"""

-- ==== Sys2Proof/Machine/Bridge.lean ====
section
/-! DEFINITION. Bridges and audit (chapter 01): replay of flits, fencing of lane groups and halves, and the audit snapshot. -/

namespace Sys2Proof.Machine

open Sys2Proof

/-! ## Bridges (R22, R24, R26, R42, R45) -/

/-- Lane groups of a bridge: 0 is C0-M, 1 C1-M, 2 X-M. -/
def laneGroups (bridge : Nat) : Nat := if bridge = 2 then 4 else 8

def laneFenced (s : State) (bridge lane : Nat) : Bool :=
  match bridge with
  | 0 => s.fences.brC0.getLsbD lane
  | 1 => s.fences.brC1.getLsbD lane
  | _ => s.fences.brX.getLsbD lane

def workingLanes (s : State) (bridge : Nat) : List Nat :=
  (List.range (laneGroups bridge)).filter fun l => !laneFenced s bridge l

/-- The lane group on which a flit is sent again: a working one, which one is open; none where no group works. -/
def replayLane (s : State) (bridge i : Nat) : Option Nat :=
  match workingLanes s bridge with
  | [] => none
  | l => some (s.pick i 0 l)

def moveFlit (lane : Nat) (dest : Option Nat) : List Flit → List Flit
  | [] => []
  | f :: r => if f.lane = some lane then { lane := dest } :: r else f :: moveFlit lane dest r

/-- The flit that lane group `lane` spoiled goes again on a working one. Its credit stays held; a flit that the sender's
replay buffer does not list yet enters it with its credit. -/
def replayFlit (dir lane : Nat) (s : State) : State :=
  let dest := replayLane s (dir / 2) 0
  { s with bridges := s.bridges.modify dir fun b =>
      if b.replay.any fun f => f.lane = some lane then { b with replay := moveFlit lane dest b.replay }
      else if b.credits.free = 0 then b
      else { b with credits := b.credits.take 1, replay := b.replay ++ [{ lane := dest }] } }

def execFlitReplay (dir : Fin 6) (lane : Fin 8) (s : State) : Out :=
  whenRunning s ((workingLanes s (dir / 2)).contains lane.val) fun s => (replayFlit dir lane s).spend

/-- The receiver accepts the replayed flits of a direction intact: their credits return (R24). Time brings this about. -/
def BridgeDir.accept (b : BridgeDir) : BridgeDir :=
  let n := b.replay.countP fun f => f.lane.isSome
  { credits := b.credits.give n, replay := b.replay.filter fun f => f.lane.isNone }

def fenceLane (bridge lane : Nat) (f : Fences) : Fences :=
  match bridge with
  | 0 => { f with brC0 := f.brC0 ||| BitVec.ofNat 8 (2 ^ lane) }
  | 1 => { f with brC1 := f.brC1 ||| BitVec.ofNat 8 (2 ^ lane) }
  | _ => { f with brX := f.brX ||| BitVec.ofNat 4 (2 ^ lane) }

/-- A half is fenced as a whole: its bridge's lane groups and every core of it (R26, R45). -/
def fenceHalf (h : Nat) (s : State) : State :=
  let s := { s with fences := { s.fences with
    half := s.fences.half ||| BitVec.ofNat 2 (2 ^ h)
    brC0 := if h = 0 then 0xFF else s.fences.brC0
    brC1 := if h = 1 then 0xFF else s.fences.brC1 } }
  ((List.range 64).filter fun c => coreHalf c = h && coreExists s c && !coreFenced s c).foldl (fun s c => fenceCore c s) s

def rerouteFlit (lane : Nat) (dest : Option Nat) (f : Flit) : Flit := if f.lane = some lane then { lane := dest } else f

/-- Both directions of a bridge send the flits of a fenced lane group again on the others. -/
def rerouteFlits (bridge lane : Nat) (s : State) : State :=
  let move := fun b : BridgeDir => { b with replay := b.replay.map (rerouteFlit lane (replayLane s bridge 1)) }
  { s with bridges := (s.bridges.modify (2 * bridge) move).modify (2 * bridge + 1) move }

def execLaneGroupFence (bridge : Fin 3) (lane : Fin 8) (s : State) : Out :=
  whenRunning s ((workingLanes s bridge).contains lane.val) fun s =>
    let s := { s with fences := fenceLane bridge lane s.fences }
    let s := rerouteFlits bridge lane s
    let s := postEvent 0 (evUnitNotice 3 (Config.laneNumber bridge lane)) s
    let s := if (workingLanes s bridge).isEmpty && decide (bridge.val < 2) then fenceHalf bridge s else s
    s.spend

/-! ## The audit registers (R46, R51) -/

/-- Expander table slots that are in use: they load, hold blocks, or a build holds them. -/
def TableSlot.inUse (t : TableSlot) : Bool := t.use != 0 || t.loading || t.held

def tablePool (s : State) : Pool :=
  let n := s.gdl.slots.countP fun e => e.2.inUse
  { total := 4, free := 4 - n, held := n }

def Port.pool (p : Port) : Pool :=
  { total := p.total, free := (p.accts.map (·.free)).sum, held := (p.accts.map (·.held)).sum }

/-- The slots pool of the queue that holds a global index; an index that no queue holds reads zero. -/
def ringPool (s : State) (g : Nat) : Pool :=
  match (s.pci.funcs.flatMap fun f => f.2.queues).find? fun q => q.2.state ≠ .none && q.2.globalIdx = g with
  | some q => q.2.slots
  | none => Pool.whole 0

/-- The pool instance that a selection names (R51). -/
def poolOf (s : State) (pool inst : Nat) : Option Pool :=
  match pool with
  | 1 => if coreExists s inst then some (s.core inst).credits else none
  | 2 => if inst < 6 then some (s.bridges.getD inst (BridgeDir.init 0)).credits else none
  | 3 => if inst < 7 then some (s.ddr.ports.getD inst (Port.init inst)).pool else none
  | 4 => some (ringPool s inst)
  | 5 => if inst = 0 then some s.sfe.pool else none
  | 6 => if inst = 0 then some s.lfl.kvPool else none
  | 7 => if inst < 8 then some (tablePool s) else none
  | 8 => if 1 ≤ inst ∧ inst ≤ 15 then some (s.tenant inst).ledger else none
  | 9 => if inst = 0 then some s.pwr.energy else none
  | _ => none

/-- A write of AUD_SELECT. -/
def audSelectWrite (v : Word) (s : State) : State :=
  let found := poolOf s (bits32 v 0 8) (bits32 v 8 8)
  let p := found.getD (Pool.whole 0)
  { s with audit := { s.audit with
    pool := BitVec.ofNat 8 (bits32 v 0 8)
    inst := BitVec.ofNat 8 (bits32 v 8 8)
    total := BitVec.ofNat 64 p.total
    free := BitVec.ofNat 64 p.free
    held := BitVec.ofNat 64 p.held
    valid := true
    badSelect := found.isNone } }

def execAudSelectWrite (fn : Fn) (v : Word) (s : State) : Out := regWrite s (pf0Open s fn) (audSelectWrite v)

end Sys2Proof.Machine
end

"""

**Work task:**
Start to finish, transcribe the listing above exactly.

**Response area:**
-- ==== Sys2Proof/Machine/Bridge.lean ====
section
/-! DEFINITION. Bridges and audit (chapter 01): replay of flits, fencing of lane groups and halves, and the audit snapshot. -/

namespace Sys2Proof.Machine

open Sys2Proof

/-! ## Bridges (R22, R24, R26, R42, R45) -/

/-- Lane groups of a bridge: 0 is C0-M, 1 C1-M, 2 X-M. -/
def laneGroups (bridge : Nat) : Nat := if bridge = 2 then 4 else 8

def laneFenced (s : State) (bridge lane : Nat) : Bool :=
  match bridge with
  | 0 => s.fences.brC0.getLsbD lane
  | 1 => s.fences.brC1.getLsbD lane
  | _ => s.fences.brX.getLsbD lane

def workingLanes (s : State) (bridge : Nat) : List Nat :=
  (List.range (laneGroups bridge)).filter fun l => !laneFenced s bridge l

/-- The lane group on which a flit is sent again: a working one, which one is open; none where no group works. -/
def replayLane (s : State) (bridge i : Nat) : Option Nat :=
  match workingLanes s bridge with
  | [] => none
  | l => some (s.pick i 0 l)

def moveFlit (lane : Nat) (dest : Option Nat) : List Flit → List Flit
  | [] => []
  | f :: r => if f.lane = some lane then { lane := dest } :: r else f :: moveFlit lane dest r

/-- The flit that lane group `lane` spoiled goes again on a working one. Its credit stays held; a flit that the sender's
replay buffer does not list yet enters it with its credit. -/
def replayFlit (dir lane : Nat) (s : State) : State :=
  let dest := replayLane s (dir / 2) 0
  { s with bridges := s.bridges.modify dir fun b =>
      if b.replay.any fun f => f.lane = some lane then { b with replay := moveFlit lane dest b.replay }
      else if b.credits.free = 0 then b
      else { b with credits := b.credits.take 1, replay := b.replay ++ [{ lane := dest }] } }

def execFlitReplay (dir : Fin 6) (lane : Fin 8) (s : State) : Out :=
  whenRunning s ((workingLanes s (dir / 2)).contains lane.val) fun s => (replayFlit dir lane s).spend

/-- The receiver accepts the replayed flits of a direction intact: their credits return (R24). Time brings this about. -/
def BridgeDir.accept (b : BridgeDir) : BridgeDir :=
  let n := b.replay.countP fun f => f.lane.isSome
  { credits := b.credits.give n, replay := b.replay.filter fun f => f.lane.isNone }

def fenceLane (bridge lane : Nat) (f : Fences) : Fences :=
  match bridge with
  | 0 => { f with brC0 := f.brC0 ||| BitVec.ofNat 8 (2 ^ lane) }
  | 1 => { f with brC1 := f.brC1 ||| BitVec.ofNat 8 (2 ^ lane) }
  | _ => { f with brX := f.brX ||| BitVec.ofNat 4 (2 ^ lane) }

/-- A half is fenced as a whole: its bridge's lane groups and every core of it (R26, R45). -/
def fenceHalf (h : Nat) (s : State) : State :=
  let s := { s with fences := { s.fences with
    half := s.fences.half ||| BitVec.ofNat 2 (2 ^ h)
    brC0 := if h = 0 then 0xFF else s.fences.brC0
    brC1 := if h = 1 then 0xFF else s.fences.brC1 } }
  ((List.range 64).filter fun c => coreHalf c = h && coreExists s c && !coreFenced s c).foldl (fun s c => fenceCore c s) s

def rerouteFlit (lane : Nat) (dest : Option Nat) (f : Flit) : Flit := if f.lane = some lane then { lane := dest } else f

/-- Both directions of a bridge send the flits of a fenced lane group again on the others. -/
def rerouteFlits (bridge lane : Nat) (s : State) : State :=
  let move := fun b : BridgeDir => { b with replay := b.replay.map (rerouteFlit lane (replayLane s bridge 1)) }
  { s with bridges := (s.bridges.modify (2 * bridge) move).modify (2 * bridge + 1) move }

def execLaneGroupFence (bridge : Fin 3) (lane : Fin 8) (s : State) : Out :=
  whenRunning s ((workingLanes s bridge).contains lane.val) fun s =>
    let s := { s with fences := fenceLane bridge lane s.fences }
    let s := rerouteFlits bridge lane s
    let s := postEvent 0 (evUnitNotice 3 (Config.laneNumber bridge lane)) s
    let s := if (workingLanes s bridge).isEmpty && decide (bridge.val < 2) then fenceHalf bridge s else s
    s.spend

/-! ## The audit registers (R46, R51) -/

/-- Expander table slots that are in use: they load, hold blocks, or a build holds them. -/
def TableSlot.inUse (t : TableSlot) : Bool := t.use != 0 || t.loading || t.held

def tablePool (s : State) : Pool :=
  let n := s.gdl.slots.countP fun e => e.2.inUse
  { total := 4, free := 4 - n, held := n }

def Port.pool (p : Port) : Pool :=
  { total := p.total, free := (p.accts.map (·.free)).sum, held := (p.accts.map (·.held)).sum }

/-- The slots pool of the queue that holds a global index; an index that no queue holds reads zero. -/
def ringPool (s : State) (g : Nat) : Pool :=
  match (s.pci.funcs.flatMap fun f => f.2.queues).find? fun q => q.2.state ≠ .none && q.2.globalIdx = g with
  | some q => q.2.slots
  | none => Pool.whole 0

/-- The pool instance that a selection names (R51). -/
def poolOf (s : State) (pool inst : Nat) : Option Pool :=
  match pool with
  | 1 => if coreExists s inst then some (s.core inst).credits else none
  | 2 => if inst < 6 then some (s.bridges.getD inst (BridgeDir.init 0)).credits else none
  | 3 => if inst < 7 then some (s.ddr.ports.getD inst (Port.init inst)).pool else none
  | 4 => some (ringPool s inst)
  | 5 => if inst = 0 then some s.sfe.pool else none
  | 6 => if inst = 0 then some s.lfl.kvPool else none
  | 7 => if inst < 8 then some (tablePool s) else none
  | 8 => if 1 ≤ inst ∧ inst ≤ 15 then some (s.tenant inst).ledger else none
  | 9 => if inst = 0 then some s.pwr.energy else none
  | _ => none

/-- A write of AUD_SELECT. -/
def audSelectWrite (v : Word) (s : State) : State :=
  let found := poolOf s (bits32 v 0 8) (bits32 v 8 8)
  let p := found.getD (Pool.whole 0)
  { s with audit := { s.audit with
    pool := BitVec.ofNat 8 (bits32 v 0 8)
    inst := BitVec.ofNat 8 (bits32 v 8 8)
    total := BitVec.ofNat 64 p.total
    free := BitVec.ofNat 64 p.free
    held := BitVec.ofNat 64 p.held
    valid := true
    badSelect := found.isNone } }

def execAudSelectWrite (fn : Fn) (v : Word) (s : State) : Out := regWrite s (pf0Open s fn) (audSelectWrite v)

end Sys2Proof.Machine
end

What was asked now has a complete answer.